# Transform Pandas DF to Verseagility-JSON

- Give a pandas dataframe as input with the columns "label" and "text" to bring it in the correct JSON-format
- Just keep the other dummy variables as they are to make sure the data stays valid. You can just remove the question/answering component from your case file, so that this part does not get trained
- You can also change the values for url, date etc. if you have a respective column in your dataset

In [None]:
# Import packages
import pandas as pd
import uuid
import json
import logging

In [None]:
# Change this to your format respectively
fname = 'file.csv'
df = pd.read_csv(fname, sep="\t", encoding="utf-8")

In [None]:
def transform_json(df, language, chunk=0):
    fname = f"output-{language}-train-{chunk}.json"
    with open(fname, "w", encoding='utf-8') as file:
        file.write("[")
    k = 0
    for index, row in df.iterrows():
        fileid = row['id']
        q_views = row['views']
        q_tags = row['appliesTo']
        url = row['url']
        lang = language

        # PACK Q JSON
        question = {}
        question['title'] = row['question.title']
        question['author'] = row['question.author']
        question['createdAt'] = row['question.createdAt']
        question['text'] = row['question.text']
        question['upvotes'] = int(row['question.upvotes'])

        # PACK A JSON
        answer = {}
        answer['markedAsAnswer'] = str(row['answer.markedAsAnswer'])
        answer['createdAt'] = row['answer.createdAt']
        answer['text'] = row['answer.text']
        answer['upvotes'] = int(row['answer.upvotes'])

        # PACK JSON
        data = {'question': question, 'id': fileid, 'views': q_views, 'appliesTo': q_tags, 'url': url, 'language': lang, 'answer': answer}
        content = json.dumps(data, indent=4, separators=(',', ': '), ensure_ascii=False)

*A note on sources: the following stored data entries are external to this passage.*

-- ==== Sys2Proof/Laws/Writer.lean ====
section
/-! SUPPORT. Sys2Proof/Laws/Writer.lean: everything the bit writer can do. -/

namespace Sys2Proof.Machine

theorem Params.obufCap_lt {p : Params} (h : p.wf = true) : p.obufCap < 2 ^ 32 := by
  simp [Params.wf] at h; omega

theorem Params.ibufCap_lt {p : Params} (h : p.wf = true) : p.ibufCap < 2 ^ 32 := by
  simp [Params.wf] at h; omega

/-! ### What every write keeps -/

/-- Nothing but the writer's registers and `OBUF` differs, `OLEN` has not gone back or run past the buffer, `OBUF` keeps
its form, and every byte of it outside the addresses from the old `OLEN` up to the new one is as before. -/
structure OutMoved (s t : State) : Prop where
  same : t = { s with wacc := t.wacc, wpos := t.wpos, olen := t.olen, obuf := t.obuf, finalized := t.finalized }
  forward : s.olen.toNat ≤ t.olen.toNat
  outside : ∀ a, a < s.olen.toNat ∨ t.olen.toNat ≤ a → Table.get? t.obuf a = Table.get? s.obuf a
  fits : s.olen.toNat ≤ s.cfg.obufCap → t.olen.toNat ≤ s.cfg.obufCap
  rising : Table.rising s.obuf → Table.rising t.obuf
  inCap : (∀ c ∈ s.obuf, c.1 < s.cfg.obufCap) → ∀ c ∈ t.obuf, c.1 < s.cfg.obufCap

theorem OutMoved.refl (s : State) : OutMoved s s := ⟨rfl, le_rfl, fun _ _ => rfl, id, id, id⟩

theorem OutMoved.cfg {s t : State} (h : OutMoved s t) : t.cfg = s.cfg := by rw [h.same]

theorem OutMoved.trans {s t u : State} (h : OutMoved s t) (h' : OutMoved t u) : OutMoved s u := by
  have h1 := h.forward
  have h2 := h'.forward
  have hf := h'.fits
  have hc := h'.inCap
  rw [h.cfg] at hf hc
  exact ⟨by rw [h'.same, h.same], h1.trans h2, fun a ha => by rw [h'.outside a (by omega), h.outside a (by omega)],
    fun x => hf (h.fits x), fun x => h'.rising (h.rising x), fun x => hc (h.inCap x)⟩

/-- The writer has moved from one place between two bits to another, and `WACC` is 0 but for its pending bits (rule
R29). -/
structure OnlyOut (s t : State) : Prop extends OutMoved s t where
  pending : s.wacc.toNat < 2 ^ (s.wpos.toNat % 8) → t.wacc.toNat < 2 ^ (t.wpos.toNat % 8)

theorem OnlyOut.refl (s : State) : OnlyOut s s := ⟨OutMoved.refl s, id⟩

theorem OnlyOut.trans {s t u : State} (h : OnlyOut s t) (h' : OnlyOut t u) : OnlyOut s u :=
  ⟨h.toOutMoved.trans h'.toOutMoved, fun x => h'.pending (h.pending x)⟩

theorem OnlyOut.cfg {s t : State} (h : OnlyOut s t) : t.cfg = s.cfg := by rw [h.same]

/-- A byte is stored at `OBUF[OLEN]`. -/
def stored (v : Byte) (s : State) : State :=
  { s with obuf := Table.set s.obuf s.olen.toNat v, olen := s.olen + 1, wacc := 0 }

theorem storeByte_ok {v : Byte} {s : State} (h : s.olen.toNat < s.cfg.obufCap) : storeByte v s = .ok () (stored v s) := by
  rw [storeByte, if_neg (by omega)]; rfl

theorem storeByte_full {v : Byte} {s : State} (h : s.cfg.obufCap ≤ s.olen.toNat) :
    storeByte v s = .raised (raise .encObufFull s) := by rw [storeByte, if_pos h]

theorem succ_olen {s : State} (hp : s.cfg.wf = true) (h : s.olen.toNat < s.cfg.obufCap) :
    (s.olen + 1).toNat = s.olen.toNat + 1 := by
  have := Params.obufCap_lt hp
  rw [BitVec.toNat_add]; simp; omega

theorem stored_moved {v : Byte} {s : State} (hp : s.cfg.wf = true) (h : s.olen.toNat < s.cfg.obufCap) :
    OutMoved s (stored v s) := by
  have e : (stored v s).olen.toNat = s.olen.toNat + 1 := succ_olen hp h
  refine ⟨rfl, by omega, fun a ha => Table.get?_set_of_ne _ _ (by omega), fun _ => by omega, Table.rising_set _ _,
    fun hc c hm => ?_⟩
  rcases Table.mem_set hm with rfl | hm
  · exact h
  · exact hc c hm

theorem stored_pending (v : Byte) (s : State) : (stored v s).wacc.toNat < 2 ^ ((stored v s).wpos.toNat % 8) := by
  simp [stored]

/-- What an error entry of the writer leaves: the entry, from a state in which only the writer had moved. -/
def FullAfter (s t : State) : Prop :=
  ∃ u, OutMoved s u ∧ u.cfg.obufCap ≤ u.olen.toNat ∧ t = raise .encObufFull u

theorem FullAfter.of_moved {s t u : State} (h : OutMoved s t) (h' : FullAfter t u) : FullAfter s u := by
  obtain ⟨w, hw, hc, rfl⟩ := h'
  exact ⟨w, h.trans hw, hc, rfl⟩

theorem FullAfter.of_onlyOut {s t u : State} (h : OnlyOut s t) (h' : FullAfter t u) : FullAfter s u :=
  FullAfter.of_moved h.toOutMoved h'

theorem storeByte_post {v : Byte} {s : State} (hp : s.cfg.wf = true) :
    (storeByte v s).Post (fun _ => OnlyOut s) Never (FullAfter s) := by
  by_cases h : s.olen.toNat < s.cfg.obufCap
  · rw [storeByte_ok h]; exact ⟨stored_moved hp h, fun _ => stored_pending v s⟩
  · rw [storeByte_full (by omega)]
    exact ⟨s, OutMoved.refl s, by omega, rfl⟩

/-- `s'` is where the writer stands before it stores a byte. -/
theorem storeByte_post_of_moved {v : Byte} {s s' : State} (hp : s.cfg.wf = true) (hm : OutMoved s s') :
    (storeByte v s').Post (fun _ => OnlyOut s) Never (FullAfter s) := by
  by_cases h : s'.olen.toNat < s'.cfg.obufCap
  · rw [storeByte_ok h]
    exact ⟨hm.trans (stored_moved (hm.cfg.symm ▸ hp) h), fun _ => stored_pending v s'⟩
  · rw [storeByte_full (by omega)]
    exact ⟨s', hm, by omega, rfl⟩

/-- The writer with one more bit pending. -/
def pended (b : Bool) (s : State) : State :=
  { s with wacc := 2 * s.wacc + BitVec.ofNat 8 b.toNat, wpos := s.wpos + 1 }

theorem pended_moved (b : Bool) (s : State) : OutMoved s (pended b s) := ⟨rfl, le_rfl, fun _ _ => rfl, id, id, id⟩

theorem wpos_succ_mod (s : State) : (s.wpos + 1).toNat % 8 = (s.wpos.toNat + 1) % 8 := by
  rw [BitVec.toNat_add]; simp

/-- A bit that completes no byte. -/
theorem pended_onlyOut {b : Bool} {s : State} (h : (pended b s).wpos.toNat % 8 ≠ 0) : OnlyOut s (pended b s) := by
  refine ⟨pended_moved b s, fun hlt => ?_⟩
  have hm : (pended b s).wpos.toNat % 8 = (s.wpos.toNat + 1) % 8 := wpos_succ_mod s
  have hb : b.toNat < 2 := Bool.toNat_lt b
  have h7 : s.wacc.toNat < 2 ^ 7 := hlt.trans_le (Nat.pow_le_pow_right (by norm_num) (by omega))
  have e : (pended b s).wacc.toNat = 2 * s.wacc.toNat + b.toNat := by
    show (2 * s.wacc + BitVec.ofNat 8 b.toNat).toNat = _
    rw [BitVec.toNat_add, BitVec.toNat_mul]; simp; omega
  rw [e, show (pended b s).wpos.toNat % 8 = s.wpos.toNat % 8 + 1 by omega, pow_succ]
  omega

theorem wrBit_running {b : Bool} {s : State} (h : s.finalized = false) :
    wrBit b s =
      if (pended b s).wpos.toNat % 8 = 0 then storeByte (pended b s).wacc (pended b s) else .ok () (pended b s) := by
  rw [wrBit, if_neg (by simp [h])]; rfl

theorem wrBit_finalized {b : Bool} {s : State} (h : s.finalized = true) :
    wrBit b s = .refused .writeAfterFinalize := by simp [wrBit, h]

        # WRITE TO JSON FILE
        with open(fname, "a", encoding='utf-8') as file:
            if k == len(df) - 1: # cannot take index as it is read chunk-wise and therefore misleading
                file.write(content + "]")
            else:
                file.write(content + ",")
        k = k + 1
    try:
        with open(fname) as f:
            json.load(f)
        logging.info(f'[INFO] - File {fname} is valid!')
    except Exception as e:
        logging.error(f'File {fname} seems to be invalid -> {e}.')
    logging.info(f"[SUCCESS] - File {chunk} -> {k} / {len(df)}")

In [None]:
# Initiate the transformation, if you want to transform the data set. Do this if you have less than 10.000 documents in your dataset
transform_json(df, "en-us")

# Chunk the data sets
## Please note:
- For training data corpora larger than 10.000 documents, we recommend to upload them chunk-wise to the BLOB-storage, otherwise it might come to bottlenecks in the document processor function
    - Íf you have less than 10.000 documents, you may go ahead and simply upload the file to the BLOB storage using the Azure Storage Explorer
- The following section helps you to read a large file and split it into chunks
- Below, there is a script to upload them one-by-one while having a break for five minutes to unload the pipeline

In [None]:
def get_chunks(lang, language):
    print(f'[INFO] - Start reading data chunks for {lang}.')
    i = 0
    for _ in pd.read_csv(f'data_{lang}.txt', sep="\t", encoding='utf-8', chunksize=5000):
        transform_json(_, language, i)
        i = i + 1

In [None]:
get_chunks(lang, language)

# Copy to BLOB
- Upload all the files of the export folder to the BLOB storage

In [None]:
from azure.storage.blob import BlobServiceClient, BlobClient, ContainerClient, ContentSettings
from datetime import datetime
import time
import logging
import pandas as pd

In [None]:
def copy_to_blob(local_file_path, blobstring, container):
    # Create a blob client using the local file name as the name for the blob
    logging.info(f'[INFO] - Initiating upload to BLOB-storage.')
    blob_service_client = BlobServiceClient.from_connection_string(blobstring)
    logging.info(f'[INFO] - Built connection to BLOB storage.')
    for path, subdirs, files in os.walk(local_file_path):
        for name in files:
            try:
                path_full = os.path.join(path, name)
                path_blob = os.path.join(path, name).replace(local_file_path, "")
                logging.info(f'[UPLOAD - {datetime.now()}] - Uploading to Azure Storage as BLOB: {path_blob}.')
                blob_client = blob_service_client.get_blob_client(container=container, blob=path_blob)
                # Upload the created file
                with open(path_full, "rb") as data:
                    blob_client.upload_blob(data, content_settings=ContentSettings(content_type='application/json'))
                logging.info(f'[INFO - {datetime.now()}] - Upload completed, sleeping for 10 minutes ... zZz ...')
                time.sleep(600)
            except Exception as e:
                logging.error(f'[STATUS - {datetime.now()}] - Copy to BLOB failed -> {e}.')
    logging.info(f'[STATUS - {datetime.now()}] - Successfully uploaded to BLOB.')

In [None]:
blobstring = "DefaultEndpointsProtocol=https;AccountName=###getyourblobstringhere###;AccountKey=###getyourkeyhere###;EndpointSuffix=core.windows.net"

In [None]:
copy_to_blob(f"export-{lang}/", blobstring, "data")